Western VCs have funded and established local offices in emerging markets such as Latin America and Southeast Asia, but are hesitant to do the same for Africa. For them, what I’m comfortable with right now is testing the market by throwing a few million dollars at a few startups and seeing how they pan out. All this is a correct strategy; However, with the current market downturn, many of these companies will have less interest in continuing to focus on their core markets. Thumbs up to QED for being bullish regardless.
And if you don’t, Follow Tage’s work! He is awesome. For more on Africa’s venture scene, go here.
Weekly news
From T.C Lauren Forristal: “Amazon‘One’ Palm Scanner Payment Technology Launches in More Than 65 Whole Foods Stores in California This is the largest planned rollout of the technology to date for stores in Malibu, Montana Avenue, Santa Monica, Los Angeles, Orange County, Sacramento, the San Francisco Bay Area and Santa Cruz. More here.
From TC contributor Vadym Synegin: “Ukrainians Often pioneered by market-leading companies, they have built products that have a positive impact on society, especially in the fintech sector.
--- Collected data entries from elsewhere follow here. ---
-- ==== Sys2Proof/Tests/Slice0.lean ====
section
/-! SUPPORT. Tests: the checks of WellFormed refuse ill-formed terms, command words written out from 30_encoding.md R71 and R74
decode to their commands, single steps give the values of 95_test_vectors.md, and every obligation with hypotheses has a witness
that meets them. -/

namespace Sys2Proof.Tests

open Sys2Proof.Machine

set_option exponentiation.threshold 300

/-! Builders of small states. -/

/-- A cell of the table of the default instance. -/
def cell (sym len code : Nat) : Nat × Entry Config.hse := (sym, ⟨BitVec.ofNat 8 len, BitVec.ofNat 255 code⟩)

/-- A block with the given `STATE` and table, everything else as after reset. -/
def block (state : Phase) (table : Table Config.hse) : Hse Config.hse :=
  { Hse.reset Config.hse with state := state, table := table }

/-- A block in ERROR that has recorded MISSING_CODE of `PUSH 'B'`. -/
def failed : Hse Config.hse := { block .error [cell 0x41 1 0] with err := .missingCode, errop := 0x4, errsym := 0x42 }

/-- A block in ACTIVE with the four bits of `"0101"` pending (V-ST6). -/
def emitting : Hse Config.hse :=
  { block .active [cell 0x4B 4 5] with sh := BitVec.ofNat 255 5, shn := 4, symcnt := 1, bitcnt := 4 }

/-- The machine of a block whose host issues the given words, nothing scheduled. -/
def machine (h : Hse Config.hse) (words : List Nat) : State :=
  { State.reset with hse := h, cmds := words.map (BitVec.ofNat 275) }

/-- The machine with the coming edge's levels. -/
def atEdge (s : State) (rst offer outReady : Bool) : State := { s with edges := [⟨rst, offer, outReady⟩] }

/-- A test of the block after one step. -/
def stepped (s : State) (p : Hse Config.hse → Bool) : Bool := (nextState? (step s)).any fun t => p t.hse

/-- A test of the state after `k` steps. -/
def ran (k : Nat) (s : State) (p : State → Bool) : Bool := (nextState? (Host.Core.run core k s)).any p

theorem ran_next (k : Nat) (s : State) (p : State → Bool) (h : ran k s p = true) :
    ∃ t, Host.Core.run core k s = .next t ∧ p t = true := by
  obtain ⟨t, ht⟩ := run_answers k s
  simp only [ran, ht, nextState?] at h
  exact ⟨t, ht, h⟩

/-! The checks of WellFormed and of the assembler. -/

theorem test_config_default_is_well_formed : Config.wellFormed Config.hse = true := by decide
theorem test_config_refuses_no_symbols : Config.wellFormed ⟨0, 255, 32⟩ = false := by decide
theorem test_config_refuses_no_codewords : Config.wellFormed ⟨8, 0, 32⟩ = false := by decide
theorem test_config_refuses_no_counters : Config.wellFormed ⟨8, 255, 0⟩ = false := by decide
/-- Each unused field, nonzero, is refused as not canonical; `LOAD` uses all of its fields. -/
theorem test_canonical_refuses_unused_fields :
    [Instr.nop 0x12 0 0, .nop 0 3 0, .nop 0 0 7, .clrt 0x7E 0 0, .clrt 0 9 0, .clrt 0 0 5, .start 1 0 0, .start 0 1 0,
      .start 0 0 1, .push 0x41 1 0, .push 0x41 0 1, .endStream 1 0 0, .endStream 0 1 0, .endStream 0 0 1, .abort 1 0 0,
      .abort 0 1 0, .abort 0 0 1].map Instr.canonical = List.replicate 17 false := by decide
theorem test_canonical_accepts :
    [Instr.nop 0 0 0, .clrt 0 0 0, .load 0x43 2 0x7D, .start 0 0 0, .push 0xFF 0 0, .endStream 0 0 0,
      .abort 0 0 0].map Instr.canonical = List.replicate 7 true := by decide
/-- 30_encoding.md R80 to R82: a symbol beyond `N_ENT - 1`, more bits than `LEN` can say, a word beyond `CMD_W` bits. -/
theorem test_assembler_refuses :
    [AsmLine.load 256 [true], .push 256, .word (2 ^ 275)].map AsmLine.wellFormed = List.replicate 3 false ∧
    (AsmLine.load 0 (List.replicate 256 true)).wellFormed = false := by decide +kernel
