-- ==== Sys2Proof/Safety.lean ====
section
/-! DEFINITION. What counts as a safe run: the laws of the part, each as a predicate of a state, and the words
in which the statements speak of a command's answer. -/

namespace Sys2Proof.Machine

/-! ### Laws of the part -/

/-- R118: CHEN is asserted if and only if the mode is RUN. -/
def ChenLaw (s : State) : Prop := s.mdc.chen = true ↔ s.mdc.mode = .run

/-- R3: the table-closed flag is clear in START and LOAD and set in every other mode. -/
def ClosedLaw (s : State) : Prop := s.rgt.closed = true ↔ (s.mdc.mode ≠ .start ∧ s.mdc.mode ≠ .load)

/-- R6: a valid entry passes the four conditions of Table 1.2 at its index. -/
def EntryPasses (s : State) (i : Fin 32) (r : Region) : Prop :=
  r.base % 4096 = 0 ∧ 1 ≤ r.length ∧ r.base + r.length * 4096 ≤ (s.rows - 16) * 1024 ∧
    ∀ j q, j < i → s.region j = some q →
      q.base + q.length * 4096 ≤ r.base ∨ r.base + r.length * 4096 ≤ q.base

/-- R7: no two valid regions of a closed table overlap, and none reaches into the spare area: every valid entry passes the
conditions of its close. -/
def TableLaw (s : State) : Prop := s.rgt.closed = true → ∀ i r, s.region i = some r → EntryPasses s i r

/-- R166: no counter exceeds 65535; R163: no repeat count exceeds 255. -/
def CountersLaw (s : State) : Prop :=
  (∀ i : Fin 16, s.evu.counters[i] ≤ 65535) ∧ ∀ k : CaptureClass, (s.evu.capture k).repeats ≤ 255

/-- R177, R178: every setting lies in its range, and 2 ≤ VOTE_DEADLINE ≤ ⌊CYCLE_LIMIT / 2⌋. -/
def SettingsLaw (s : State) : Prop :=
  ∀ st : Setting, st.lower ≤ s.cmi.settings.value st ∧
    s.cmi.settings.value st ≤ st.upper s.cmi.settings

/-- The listed memory is in canonical form: locations strictly rising. -/
def MemoryLaw (s : State) : Prop := memWf s.mem = true

/-- R90, R93: a transmit queue holds at most 16 frames and a receive queue at most 8. -/
def LinkQueuesLaw (s : State) : Prop :=
  ∀ p : Port, (s.link p).tx.length ≤ 16 ∧ (s.link p).rx.length ≤ 8

/-- R37: RET holds at most 64 entries, for distinct rows. -/
def RowTableLaw (s : State) : Prop :=
  s.ret.entries.length ≤ 64 ∧ (s.ret.entries.map (·.row)).Nodup

/-- Whether a spare is receiving a row. -/
def Spare.isMoving : Spare → Bool
  | .moving _ _ => true
  | _ => false

/-- R44: at most one spare is MOVING. -/
def MoveLaw (s : State) : Prop :=
  ∀ i j : Fin 16, s.srm.spares[i].isMoving = true → s.srm.spares[j].isMoving = true → i = j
Despite the obstacles of the war, the Ukrainian fintech community is working to create better infrastructure and regulations for the country, which can attract important companies and institutional investors from different backgrounds. Read here 5 reasons why Ukraine’s fintech sector is growing despite the war.
Real estate technology startup to the houseIn the year In May 2021, a Series B round of funding led by Norwest Venture Partners raised $136 million at a valuation “north of $800 million” and $235 million in debt, cutting about 20% of its workforce. RealTrends reports: “‘Buy before you sell’ Humward cuts 20 percent of workforce, CEO Tim Heil says in letter to employees…Despite Heil reporting the company’s “strongest month ever” in May and strong second-quarter results, “Heil Market Turns It was more sudden than expected and forced the organization to downsize.” In the year At the time of the May 2021 addition, the company had 203 employees, so based on that, Homeward could lay off about 40 people.
Funding and M&A
Featured on TechCrunch.
Real work50 million to help lenders verify borrowers’ income and employment
MoreWealth Tech Company, Banks $15 Million Series A Value Reaches $50 Million
Phoenix FinTech Spotlight Raises $30 Million As It Picks Its Sides The startup announced earlier this year that it is becoming a payments facilitator in addition to enabling other companies to facilitate payments. The move puts it in direct competition with Stripe.
And elsewhere
DD360 It will receive 91 million dollars to increase the supply of protech and fintech in Mexico
Modern life Purses 15 million dollars to support insurance consultants
Financial Venture Studio (FVS) Closes $40 million fund – “The fund continues to outperform…Fund I reached 4x,” a spokesperson told me in an email. In February, TechCrunch reported that FVS named former startup founder and advisor Cameron Peake as its new partner.
Focused on food stamps fodder Raises $22M – TechCrunch first covered Fodder when it emerged from hiding in March.